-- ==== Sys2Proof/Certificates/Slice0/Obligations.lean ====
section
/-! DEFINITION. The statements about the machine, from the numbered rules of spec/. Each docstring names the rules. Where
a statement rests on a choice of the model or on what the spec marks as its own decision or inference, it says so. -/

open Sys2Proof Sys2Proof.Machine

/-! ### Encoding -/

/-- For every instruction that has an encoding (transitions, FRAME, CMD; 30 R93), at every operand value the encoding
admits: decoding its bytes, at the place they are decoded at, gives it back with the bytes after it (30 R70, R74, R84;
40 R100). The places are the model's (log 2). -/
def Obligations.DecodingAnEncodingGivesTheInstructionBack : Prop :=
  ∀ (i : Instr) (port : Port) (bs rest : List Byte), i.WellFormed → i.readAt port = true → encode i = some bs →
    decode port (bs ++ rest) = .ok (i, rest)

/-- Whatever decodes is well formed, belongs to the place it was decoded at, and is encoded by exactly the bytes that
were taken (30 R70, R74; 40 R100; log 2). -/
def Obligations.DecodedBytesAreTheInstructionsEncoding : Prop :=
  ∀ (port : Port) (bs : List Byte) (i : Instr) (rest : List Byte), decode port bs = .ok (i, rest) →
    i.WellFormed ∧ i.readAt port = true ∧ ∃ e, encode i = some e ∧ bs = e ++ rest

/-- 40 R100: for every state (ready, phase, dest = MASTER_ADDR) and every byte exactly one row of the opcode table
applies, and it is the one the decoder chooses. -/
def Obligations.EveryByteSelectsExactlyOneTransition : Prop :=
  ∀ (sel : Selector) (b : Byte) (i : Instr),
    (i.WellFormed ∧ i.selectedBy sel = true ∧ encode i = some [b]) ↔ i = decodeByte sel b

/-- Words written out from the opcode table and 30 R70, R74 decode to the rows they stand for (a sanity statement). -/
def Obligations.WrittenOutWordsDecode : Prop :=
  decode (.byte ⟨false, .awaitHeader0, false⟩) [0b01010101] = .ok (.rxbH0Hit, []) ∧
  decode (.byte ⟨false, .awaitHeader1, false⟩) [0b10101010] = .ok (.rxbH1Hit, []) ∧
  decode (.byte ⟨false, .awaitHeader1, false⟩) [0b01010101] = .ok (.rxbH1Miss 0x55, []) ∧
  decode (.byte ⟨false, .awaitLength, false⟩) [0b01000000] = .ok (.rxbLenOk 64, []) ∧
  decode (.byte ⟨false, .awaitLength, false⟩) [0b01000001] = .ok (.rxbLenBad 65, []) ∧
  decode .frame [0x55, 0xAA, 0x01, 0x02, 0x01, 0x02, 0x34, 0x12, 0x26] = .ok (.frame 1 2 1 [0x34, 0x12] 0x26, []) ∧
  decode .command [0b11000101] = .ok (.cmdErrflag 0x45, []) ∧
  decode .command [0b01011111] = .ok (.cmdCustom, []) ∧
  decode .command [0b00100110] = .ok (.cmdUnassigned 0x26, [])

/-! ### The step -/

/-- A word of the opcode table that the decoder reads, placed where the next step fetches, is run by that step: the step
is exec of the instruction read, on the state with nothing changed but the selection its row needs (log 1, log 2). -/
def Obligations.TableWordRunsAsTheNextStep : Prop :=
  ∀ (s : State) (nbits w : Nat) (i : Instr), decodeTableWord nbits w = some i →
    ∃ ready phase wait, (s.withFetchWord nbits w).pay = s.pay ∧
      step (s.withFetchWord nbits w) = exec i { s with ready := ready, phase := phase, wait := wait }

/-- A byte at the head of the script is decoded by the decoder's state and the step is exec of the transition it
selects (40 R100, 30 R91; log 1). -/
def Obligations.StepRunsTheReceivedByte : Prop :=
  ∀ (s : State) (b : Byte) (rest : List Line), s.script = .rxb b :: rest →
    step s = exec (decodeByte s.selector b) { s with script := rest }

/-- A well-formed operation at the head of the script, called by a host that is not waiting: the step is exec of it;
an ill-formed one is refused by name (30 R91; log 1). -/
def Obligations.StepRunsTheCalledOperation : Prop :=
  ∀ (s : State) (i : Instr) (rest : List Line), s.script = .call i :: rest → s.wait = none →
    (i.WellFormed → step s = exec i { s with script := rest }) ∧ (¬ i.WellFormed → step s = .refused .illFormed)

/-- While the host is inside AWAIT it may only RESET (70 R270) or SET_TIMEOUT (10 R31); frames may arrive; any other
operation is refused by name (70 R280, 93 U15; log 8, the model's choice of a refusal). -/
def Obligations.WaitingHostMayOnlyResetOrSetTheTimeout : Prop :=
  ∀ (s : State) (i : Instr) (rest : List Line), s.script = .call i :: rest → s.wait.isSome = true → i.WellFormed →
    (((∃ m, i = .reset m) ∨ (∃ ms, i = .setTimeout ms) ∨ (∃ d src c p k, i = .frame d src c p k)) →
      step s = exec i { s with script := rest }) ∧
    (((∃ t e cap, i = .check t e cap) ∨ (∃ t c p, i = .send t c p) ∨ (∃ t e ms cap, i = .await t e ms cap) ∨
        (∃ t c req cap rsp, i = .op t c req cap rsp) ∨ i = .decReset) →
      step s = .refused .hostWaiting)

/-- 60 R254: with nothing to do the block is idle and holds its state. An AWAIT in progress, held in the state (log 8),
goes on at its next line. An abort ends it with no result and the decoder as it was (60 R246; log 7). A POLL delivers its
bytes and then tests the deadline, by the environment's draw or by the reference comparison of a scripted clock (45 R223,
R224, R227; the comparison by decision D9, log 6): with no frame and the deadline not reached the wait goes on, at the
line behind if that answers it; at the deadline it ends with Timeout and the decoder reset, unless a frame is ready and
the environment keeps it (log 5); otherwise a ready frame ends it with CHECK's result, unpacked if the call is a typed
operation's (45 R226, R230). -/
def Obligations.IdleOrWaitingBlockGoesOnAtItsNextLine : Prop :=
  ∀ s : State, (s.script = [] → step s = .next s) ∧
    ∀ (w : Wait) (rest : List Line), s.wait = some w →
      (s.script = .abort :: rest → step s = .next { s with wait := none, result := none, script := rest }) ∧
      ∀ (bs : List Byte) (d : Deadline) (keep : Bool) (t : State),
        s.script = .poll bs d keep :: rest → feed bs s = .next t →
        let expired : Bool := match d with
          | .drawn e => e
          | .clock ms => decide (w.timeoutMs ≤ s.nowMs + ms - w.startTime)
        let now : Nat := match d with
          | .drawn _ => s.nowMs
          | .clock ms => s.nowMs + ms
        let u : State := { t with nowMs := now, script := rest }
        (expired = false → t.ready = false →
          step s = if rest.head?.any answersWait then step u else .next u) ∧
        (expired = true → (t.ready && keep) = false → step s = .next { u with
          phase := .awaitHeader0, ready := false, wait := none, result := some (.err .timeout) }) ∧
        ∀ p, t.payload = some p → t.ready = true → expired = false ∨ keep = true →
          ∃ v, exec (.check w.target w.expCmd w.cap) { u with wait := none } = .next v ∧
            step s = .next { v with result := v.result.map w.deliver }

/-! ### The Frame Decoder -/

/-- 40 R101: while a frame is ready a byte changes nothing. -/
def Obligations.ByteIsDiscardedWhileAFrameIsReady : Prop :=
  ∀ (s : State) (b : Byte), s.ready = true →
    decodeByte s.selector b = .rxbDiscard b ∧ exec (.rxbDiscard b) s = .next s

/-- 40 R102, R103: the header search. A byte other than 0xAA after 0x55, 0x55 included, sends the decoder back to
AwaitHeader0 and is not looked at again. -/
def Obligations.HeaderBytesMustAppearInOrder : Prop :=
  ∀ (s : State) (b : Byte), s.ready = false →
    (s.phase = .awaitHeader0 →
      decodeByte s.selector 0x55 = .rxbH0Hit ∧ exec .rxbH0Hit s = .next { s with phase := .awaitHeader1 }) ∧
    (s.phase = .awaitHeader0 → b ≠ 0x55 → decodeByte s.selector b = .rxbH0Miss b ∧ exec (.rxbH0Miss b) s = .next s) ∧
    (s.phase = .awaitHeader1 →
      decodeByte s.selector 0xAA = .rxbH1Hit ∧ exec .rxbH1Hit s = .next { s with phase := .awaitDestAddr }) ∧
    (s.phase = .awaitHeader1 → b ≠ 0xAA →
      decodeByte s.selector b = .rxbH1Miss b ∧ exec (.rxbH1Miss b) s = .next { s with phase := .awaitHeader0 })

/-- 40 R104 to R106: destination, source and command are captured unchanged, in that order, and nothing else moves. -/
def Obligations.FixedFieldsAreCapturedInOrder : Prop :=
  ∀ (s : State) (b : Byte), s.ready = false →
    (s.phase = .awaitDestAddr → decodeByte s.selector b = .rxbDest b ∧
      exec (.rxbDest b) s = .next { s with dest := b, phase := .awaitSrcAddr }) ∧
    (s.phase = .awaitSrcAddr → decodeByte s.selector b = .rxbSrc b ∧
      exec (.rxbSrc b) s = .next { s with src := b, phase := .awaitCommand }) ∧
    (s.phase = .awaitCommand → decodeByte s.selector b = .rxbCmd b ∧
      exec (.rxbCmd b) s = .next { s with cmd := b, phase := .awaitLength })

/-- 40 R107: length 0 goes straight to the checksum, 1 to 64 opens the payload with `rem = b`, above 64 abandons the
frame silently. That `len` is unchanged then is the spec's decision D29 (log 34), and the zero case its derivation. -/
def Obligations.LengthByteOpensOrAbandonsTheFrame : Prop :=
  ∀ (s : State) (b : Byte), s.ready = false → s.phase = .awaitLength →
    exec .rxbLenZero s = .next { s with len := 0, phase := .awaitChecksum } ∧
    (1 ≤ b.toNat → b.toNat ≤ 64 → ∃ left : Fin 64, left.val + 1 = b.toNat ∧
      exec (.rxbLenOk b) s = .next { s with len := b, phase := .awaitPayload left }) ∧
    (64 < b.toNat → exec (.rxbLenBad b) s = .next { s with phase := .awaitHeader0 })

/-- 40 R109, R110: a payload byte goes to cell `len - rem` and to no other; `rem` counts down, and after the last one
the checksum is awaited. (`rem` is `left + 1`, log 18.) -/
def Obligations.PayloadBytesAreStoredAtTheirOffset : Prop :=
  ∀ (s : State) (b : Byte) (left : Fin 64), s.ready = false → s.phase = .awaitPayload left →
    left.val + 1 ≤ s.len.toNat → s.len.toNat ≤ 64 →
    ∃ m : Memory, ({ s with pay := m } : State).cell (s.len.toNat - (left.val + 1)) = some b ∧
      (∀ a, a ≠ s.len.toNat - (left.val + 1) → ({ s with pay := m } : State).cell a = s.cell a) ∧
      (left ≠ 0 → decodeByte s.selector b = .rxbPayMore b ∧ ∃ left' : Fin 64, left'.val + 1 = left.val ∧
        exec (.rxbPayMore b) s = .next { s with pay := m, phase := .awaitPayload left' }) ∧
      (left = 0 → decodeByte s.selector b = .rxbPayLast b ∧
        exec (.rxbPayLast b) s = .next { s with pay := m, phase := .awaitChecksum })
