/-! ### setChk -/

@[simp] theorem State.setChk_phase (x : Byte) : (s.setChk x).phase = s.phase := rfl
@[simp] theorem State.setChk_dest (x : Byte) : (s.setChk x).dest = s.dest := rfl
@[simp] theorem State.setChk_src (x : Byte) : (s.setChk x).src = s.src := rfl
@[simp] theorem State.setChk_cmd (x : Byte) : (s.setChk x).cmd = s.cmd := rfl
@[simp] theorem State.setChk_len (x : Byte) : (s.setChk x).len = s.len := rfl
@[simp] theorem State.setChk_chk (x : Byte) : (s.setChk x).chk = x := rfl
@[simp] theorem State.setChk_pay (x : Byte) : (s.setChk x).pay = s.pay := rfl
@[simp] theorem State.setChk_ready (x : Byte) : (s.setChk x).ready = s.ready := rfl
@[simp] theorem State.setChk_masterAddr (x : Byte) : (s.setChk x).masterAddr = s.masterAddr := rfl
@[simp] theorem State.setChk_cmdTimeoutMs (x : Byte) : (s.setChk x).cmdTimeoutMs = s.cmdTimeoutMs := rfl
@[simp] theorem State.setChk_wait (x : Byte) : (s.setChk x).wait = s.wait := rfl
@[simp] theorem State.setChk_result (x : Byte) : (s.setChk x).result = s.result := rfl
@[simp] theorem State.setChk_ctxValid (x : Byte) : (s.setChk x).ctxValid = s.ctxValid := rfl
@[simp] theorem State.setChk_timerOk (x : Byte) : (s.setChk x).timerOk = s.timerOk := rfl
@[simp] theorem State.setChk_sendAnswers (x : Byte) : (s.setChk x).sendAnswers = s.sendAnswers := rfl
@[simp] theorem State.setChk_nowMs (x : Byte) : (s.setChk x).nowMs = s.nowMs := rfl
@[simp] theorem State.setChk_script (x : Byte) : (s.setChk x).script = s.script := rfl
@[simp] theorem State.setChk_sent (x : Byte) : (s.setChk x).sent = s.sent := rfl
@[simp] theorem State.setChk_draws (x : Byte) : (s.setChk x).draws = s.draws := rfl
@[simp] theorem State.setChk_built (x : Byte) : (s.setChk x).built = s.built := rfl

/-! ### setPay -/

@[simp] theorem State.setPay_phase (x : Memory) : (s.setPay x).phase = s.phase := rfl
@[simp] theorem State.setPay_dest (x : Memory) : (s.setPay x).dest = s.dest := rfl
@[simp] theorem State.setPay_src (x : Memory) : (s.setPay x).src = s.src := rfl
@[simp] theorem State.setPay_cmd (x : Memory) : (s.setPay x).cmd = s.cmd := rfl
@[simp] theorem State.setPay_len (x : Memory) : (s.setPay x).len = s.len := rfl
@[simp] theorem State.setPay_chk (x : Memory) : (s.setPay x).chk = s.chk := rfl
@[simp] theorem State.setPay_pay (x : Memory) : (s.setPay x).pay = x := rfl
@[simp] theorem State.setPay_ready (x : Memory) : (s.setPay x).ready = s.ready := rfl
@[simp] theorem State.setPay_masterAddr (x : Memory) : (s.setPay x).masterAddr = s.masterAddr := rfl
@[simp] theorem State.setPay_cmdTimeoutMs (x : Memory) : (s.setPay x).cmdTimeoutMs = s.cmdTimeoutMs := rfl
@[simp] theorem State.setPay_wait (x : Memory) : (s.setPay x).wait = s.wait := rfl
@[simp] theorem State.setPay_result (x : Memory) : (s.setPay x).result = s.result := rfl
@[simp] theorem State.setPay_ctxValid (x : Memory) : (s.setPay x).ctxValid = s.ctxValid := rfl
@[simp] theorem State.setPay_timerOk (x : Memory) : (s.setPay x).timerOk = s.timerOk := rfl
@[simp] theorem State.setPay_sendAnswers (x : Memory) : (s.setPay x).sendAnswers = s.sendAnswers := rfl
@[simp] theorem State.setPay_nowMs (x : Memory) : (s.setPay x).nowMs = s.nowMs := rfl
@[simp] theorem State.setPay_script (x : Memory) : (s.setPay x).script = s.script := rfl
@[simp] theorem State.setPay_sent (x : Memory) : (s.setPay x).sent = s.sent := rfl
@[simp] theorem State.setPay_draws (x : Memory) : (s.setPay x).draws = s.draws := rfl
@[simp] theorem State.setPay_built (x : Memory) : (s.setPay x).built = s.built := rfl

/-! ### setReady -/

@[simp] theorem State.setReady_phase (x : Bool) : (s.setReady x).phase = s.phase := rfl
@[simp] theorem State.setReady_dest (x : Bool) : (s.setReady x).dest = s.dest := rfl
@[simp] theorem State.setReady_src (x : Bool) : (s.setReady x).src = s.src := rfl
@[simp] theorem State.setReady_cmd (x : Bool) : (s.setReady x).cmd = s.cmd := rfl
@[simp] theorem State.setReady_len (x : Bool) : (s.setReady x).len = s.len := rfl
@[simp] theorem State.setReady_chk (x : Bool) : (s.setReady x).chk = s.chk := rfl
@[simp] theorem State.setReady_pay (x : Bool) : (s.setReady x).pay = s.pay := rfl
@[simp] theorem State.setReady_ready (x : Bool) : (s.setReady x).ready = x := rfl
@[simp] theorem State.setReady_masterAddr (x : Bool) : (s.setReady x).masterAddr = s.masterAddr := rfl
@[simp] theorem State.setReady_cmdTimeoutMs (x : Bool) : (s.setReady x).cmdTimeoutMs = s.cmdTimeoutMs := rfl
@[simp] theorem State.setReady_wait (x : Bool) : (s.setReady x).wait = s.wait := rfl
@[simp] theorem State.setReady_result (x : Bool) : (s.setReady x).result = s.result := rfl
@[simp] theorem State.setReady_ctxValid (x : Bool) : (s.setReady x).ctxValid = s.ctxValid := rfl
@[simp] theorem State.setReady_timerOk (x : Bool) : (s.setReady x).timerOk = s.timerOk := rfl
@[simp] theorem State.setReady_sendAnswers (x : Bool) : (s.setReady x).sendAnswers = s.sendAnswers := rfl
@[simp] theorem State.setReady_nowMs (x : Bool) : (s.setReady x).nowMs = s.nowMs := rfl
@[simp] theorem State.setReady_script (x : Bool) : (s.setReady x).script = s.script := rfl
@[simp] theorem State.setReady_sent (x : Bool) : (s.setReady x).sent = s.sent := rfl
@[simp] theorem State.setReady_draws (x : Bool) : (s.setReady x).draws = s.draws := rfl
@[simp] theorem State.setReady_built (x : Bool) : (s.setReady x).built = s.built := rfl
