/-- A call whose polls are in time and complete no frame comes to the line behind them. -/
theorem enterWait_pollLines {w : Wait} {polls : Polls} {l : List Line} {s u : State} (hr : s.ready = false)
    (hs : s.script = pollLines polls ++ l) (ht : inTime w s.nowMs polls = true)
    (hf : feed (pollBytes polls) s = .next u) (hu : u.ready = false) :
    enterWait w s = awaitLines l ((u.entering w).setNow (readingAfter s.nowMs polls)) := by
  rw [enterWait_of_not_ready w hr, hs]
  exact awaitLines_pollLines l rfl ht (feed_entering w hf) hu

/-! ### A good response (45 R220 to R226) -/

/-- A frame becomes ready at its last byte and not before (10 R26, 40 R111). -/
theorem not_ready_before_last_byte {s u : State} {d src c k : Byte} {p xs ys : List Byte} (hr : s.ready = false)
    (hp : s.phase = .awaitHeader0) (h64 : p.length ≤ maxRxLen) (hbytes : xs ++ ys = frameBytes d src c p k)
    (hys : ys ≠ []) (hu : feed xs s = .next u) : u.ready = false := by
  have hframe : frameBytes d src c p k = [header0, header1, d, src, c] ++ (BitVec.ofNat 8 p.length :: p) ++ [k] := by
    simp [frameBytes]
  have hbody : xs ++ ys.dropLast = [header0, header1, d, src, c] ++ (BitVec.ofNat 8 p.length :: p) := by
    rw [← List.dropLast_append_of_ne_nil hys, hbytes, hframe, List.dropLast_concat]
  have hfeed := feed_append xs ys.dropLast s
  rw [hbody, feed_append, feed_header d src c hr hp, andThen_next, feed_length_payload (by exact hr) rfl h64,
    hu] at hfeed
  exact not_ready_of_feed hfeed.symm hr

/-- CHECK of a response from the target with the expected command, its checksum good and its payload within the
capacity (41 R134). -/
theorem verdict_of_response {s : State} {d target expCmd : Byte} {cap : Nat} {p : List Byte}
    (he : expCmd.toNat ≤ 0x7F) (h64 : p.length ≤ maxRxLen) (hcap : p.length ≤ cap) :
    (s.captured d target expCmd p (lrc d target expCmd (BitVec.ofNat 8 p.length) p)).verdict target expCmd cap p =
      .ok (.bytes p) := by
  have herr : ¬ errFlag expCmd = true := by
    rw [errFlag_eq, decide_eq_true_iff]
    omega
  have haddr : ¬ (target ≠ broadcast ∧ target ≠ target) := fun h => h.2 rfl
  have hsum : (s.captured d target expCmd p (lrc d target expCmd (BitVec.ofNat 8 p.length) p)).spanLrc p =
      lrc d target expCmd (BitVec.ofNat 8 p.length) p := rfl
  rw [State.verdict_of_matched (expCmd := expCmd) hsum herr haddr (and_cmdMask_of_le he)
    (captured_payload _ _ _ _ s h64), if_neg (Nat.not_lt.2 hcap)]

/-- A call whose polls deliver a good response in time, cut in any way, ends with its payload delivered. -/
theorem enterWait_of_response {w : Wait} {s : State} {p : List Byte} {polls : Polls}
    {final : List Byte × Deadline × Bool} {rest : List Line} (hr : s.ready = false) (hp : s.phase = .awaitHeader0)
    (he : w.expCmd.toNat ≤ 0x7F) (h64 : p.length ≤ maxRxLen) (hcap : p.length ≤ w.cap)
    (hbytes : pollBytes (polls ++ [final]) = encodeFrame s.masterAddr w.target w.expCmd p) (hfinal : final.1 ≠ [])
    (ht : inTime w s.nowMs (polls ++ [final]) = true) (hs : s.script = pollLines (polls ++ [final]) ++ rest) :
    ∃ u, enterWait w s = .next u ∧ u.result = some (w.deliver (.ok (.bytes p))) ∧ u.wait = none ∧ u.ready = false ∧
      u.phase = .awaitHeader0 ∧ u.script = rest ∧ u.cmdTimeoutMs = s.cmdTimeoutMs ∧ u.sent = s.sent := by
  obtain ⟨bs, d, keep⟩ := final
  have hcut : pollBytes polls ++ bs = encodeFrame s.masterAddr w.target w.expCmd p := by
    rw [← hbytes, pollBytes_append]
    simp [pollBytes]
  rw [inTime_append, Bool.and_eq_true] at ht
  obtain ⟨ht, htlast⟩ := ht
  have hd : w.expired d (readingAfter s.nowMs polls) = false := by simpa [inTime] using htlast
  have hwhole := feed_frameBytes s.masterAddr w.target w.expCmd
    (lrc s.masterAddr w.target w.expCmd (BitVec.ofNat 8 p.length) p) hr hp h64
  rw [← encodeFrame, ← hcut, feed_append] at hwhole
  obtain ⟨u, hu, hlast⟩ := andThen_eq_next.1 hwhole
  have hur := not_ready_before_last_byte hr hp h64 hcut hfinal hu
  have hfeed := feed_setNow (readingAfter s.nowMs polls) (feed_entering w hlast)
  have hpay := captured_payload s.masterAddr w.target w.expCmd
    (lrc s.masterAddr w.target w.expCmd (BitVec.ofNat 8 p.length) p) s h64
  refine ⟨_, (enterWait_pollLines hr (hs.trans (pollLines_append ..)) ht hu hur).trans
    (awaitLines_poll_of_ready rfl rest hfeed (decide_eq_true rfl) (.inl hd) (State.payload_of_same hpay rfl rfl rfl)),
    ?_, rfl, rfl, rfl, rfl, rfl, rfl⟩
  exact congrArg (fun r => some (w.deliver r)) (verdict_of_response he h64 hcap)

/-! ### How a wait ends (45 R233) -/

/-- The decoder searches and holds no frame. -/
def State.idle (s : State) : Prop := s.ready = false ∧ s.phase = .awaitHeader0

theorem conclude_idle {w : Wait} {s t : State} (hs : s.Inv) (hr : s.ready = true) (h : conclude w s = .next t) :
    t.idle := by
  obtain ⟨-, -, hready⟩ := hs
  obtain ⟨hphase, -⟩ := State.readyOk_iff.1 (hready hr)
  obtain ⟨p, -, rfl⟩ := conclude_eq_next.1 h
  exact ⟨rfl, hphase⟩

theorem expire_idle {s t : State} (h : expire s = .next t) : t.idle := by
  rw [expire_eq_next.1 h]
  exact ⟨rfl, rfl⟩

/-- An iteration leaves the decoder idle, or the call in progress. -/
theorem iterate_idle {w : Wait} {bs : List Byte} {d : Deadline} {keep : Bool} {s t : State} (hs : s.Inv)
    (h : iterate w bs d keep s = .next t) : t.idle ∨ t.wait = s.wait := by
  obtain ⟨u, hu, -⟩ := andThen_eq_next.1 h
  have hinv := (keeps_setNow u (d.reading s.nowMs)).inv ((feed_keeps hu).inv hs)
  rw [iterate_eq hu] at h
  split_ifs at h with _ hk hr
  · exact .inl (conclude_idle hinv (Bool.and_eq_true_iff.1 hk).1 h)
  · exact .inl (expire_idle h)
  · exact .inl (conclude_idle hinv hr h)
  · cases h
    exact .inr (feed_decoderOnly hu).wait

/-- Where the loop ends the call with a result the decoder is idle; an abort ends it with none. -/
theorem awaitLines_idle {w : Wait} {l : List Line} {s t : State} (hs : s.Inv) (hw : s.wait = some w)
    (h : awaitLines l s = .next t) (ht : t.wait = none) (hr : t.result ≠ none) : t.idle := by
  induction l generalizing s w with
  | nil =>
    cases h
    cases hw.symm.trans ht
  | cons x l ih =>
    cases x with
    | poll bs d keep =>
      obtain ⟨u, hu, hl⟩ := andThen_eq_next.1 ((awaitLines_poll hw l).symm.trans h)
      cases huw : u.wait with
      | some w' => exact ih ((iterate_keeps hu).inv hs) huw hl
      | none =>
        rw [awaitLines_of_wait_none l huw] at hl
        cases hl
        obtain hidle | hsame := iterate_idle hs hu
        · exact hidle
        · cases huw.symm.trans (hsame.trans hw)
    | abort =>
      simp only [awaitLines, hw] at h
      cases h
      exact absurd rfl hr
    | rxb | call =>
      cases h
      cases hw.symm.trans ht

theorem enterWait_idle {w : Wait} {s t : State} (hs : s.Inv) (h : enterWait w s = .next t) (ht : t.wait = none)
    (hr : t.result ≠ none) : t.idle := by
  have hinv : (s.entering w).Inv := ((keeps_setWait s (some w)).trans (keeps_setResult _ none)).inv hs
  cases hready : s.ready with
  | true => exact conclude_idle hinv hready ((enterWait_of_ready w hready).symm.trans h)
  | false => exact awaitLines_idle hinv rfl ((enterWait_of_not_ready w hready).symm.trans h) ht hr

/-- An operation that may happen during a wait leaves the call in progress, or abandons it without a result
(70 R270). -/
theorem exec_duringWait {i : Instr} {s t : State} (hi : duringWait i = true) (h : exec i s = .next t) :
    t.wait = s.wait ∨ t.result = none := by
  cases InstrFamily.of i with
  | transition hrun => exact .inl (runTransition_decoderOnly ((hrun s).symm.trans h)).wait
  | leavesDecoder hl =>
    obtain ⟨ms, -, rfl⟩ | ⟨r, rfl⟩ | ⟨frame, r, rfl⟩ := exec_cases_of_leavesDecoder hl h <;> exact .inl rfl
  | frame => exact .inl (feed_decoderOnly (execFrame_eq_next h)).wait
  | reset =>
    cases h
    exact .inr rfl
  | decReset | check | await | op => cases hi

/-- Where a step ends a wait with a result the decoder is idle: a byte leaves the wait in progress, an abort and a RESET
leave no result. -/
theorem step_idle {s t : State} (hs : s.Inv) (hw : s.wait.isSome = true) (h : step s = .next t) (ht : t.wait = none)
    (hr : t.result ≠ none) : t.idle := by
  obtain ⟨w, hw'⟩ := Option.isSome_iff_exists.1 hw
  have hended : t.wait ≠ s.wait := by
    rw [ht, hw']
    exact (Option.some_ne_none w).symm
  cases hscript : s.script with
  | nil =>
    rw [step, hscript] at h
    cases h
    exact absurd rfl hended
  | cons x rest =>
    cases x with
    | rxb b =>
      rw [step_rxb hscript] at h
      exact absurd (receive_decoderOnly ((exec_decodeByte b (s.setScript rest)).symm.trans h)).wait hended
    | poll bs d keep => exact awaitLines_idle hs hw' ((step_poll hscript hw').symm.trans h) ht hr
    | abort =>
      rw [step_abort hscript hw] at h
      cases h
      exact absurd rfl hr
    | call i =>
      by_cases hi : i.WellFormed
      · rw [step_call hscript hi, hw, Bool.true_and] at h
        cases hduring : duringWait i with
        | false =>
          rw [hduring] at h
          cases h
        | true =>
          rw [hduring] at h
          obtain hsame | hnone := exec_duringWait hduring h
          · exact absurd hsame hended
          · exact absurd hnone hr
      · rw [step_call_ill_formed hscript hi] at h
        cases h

Brief: Within the data above, the span starting at the line containing "(s.phase = .awaitHeader0 → b" and ending at the line containing "(s.phase = .awaitHeader1 → b ≠ 0xAA →" is to be retyped exactly, with no other lines.

Result below:
    (s.phase = .awaitHeader0 → b ≠ 0x55 → decodeByte s.selector b = .rxbH0Miss b ∧ exec (.rxbH0Miss b) s = .next s) ∧
    (s.phase = .awaitHeader1 →
      decodeByte s.selector 0xAA = .rxbH1Hit ∧ exec .rxbH1Hit s = .next { s with phase := .awaitDestAddr }) ∧
    (s.phase = .awaitHeader1 → b ≠ 0xAA →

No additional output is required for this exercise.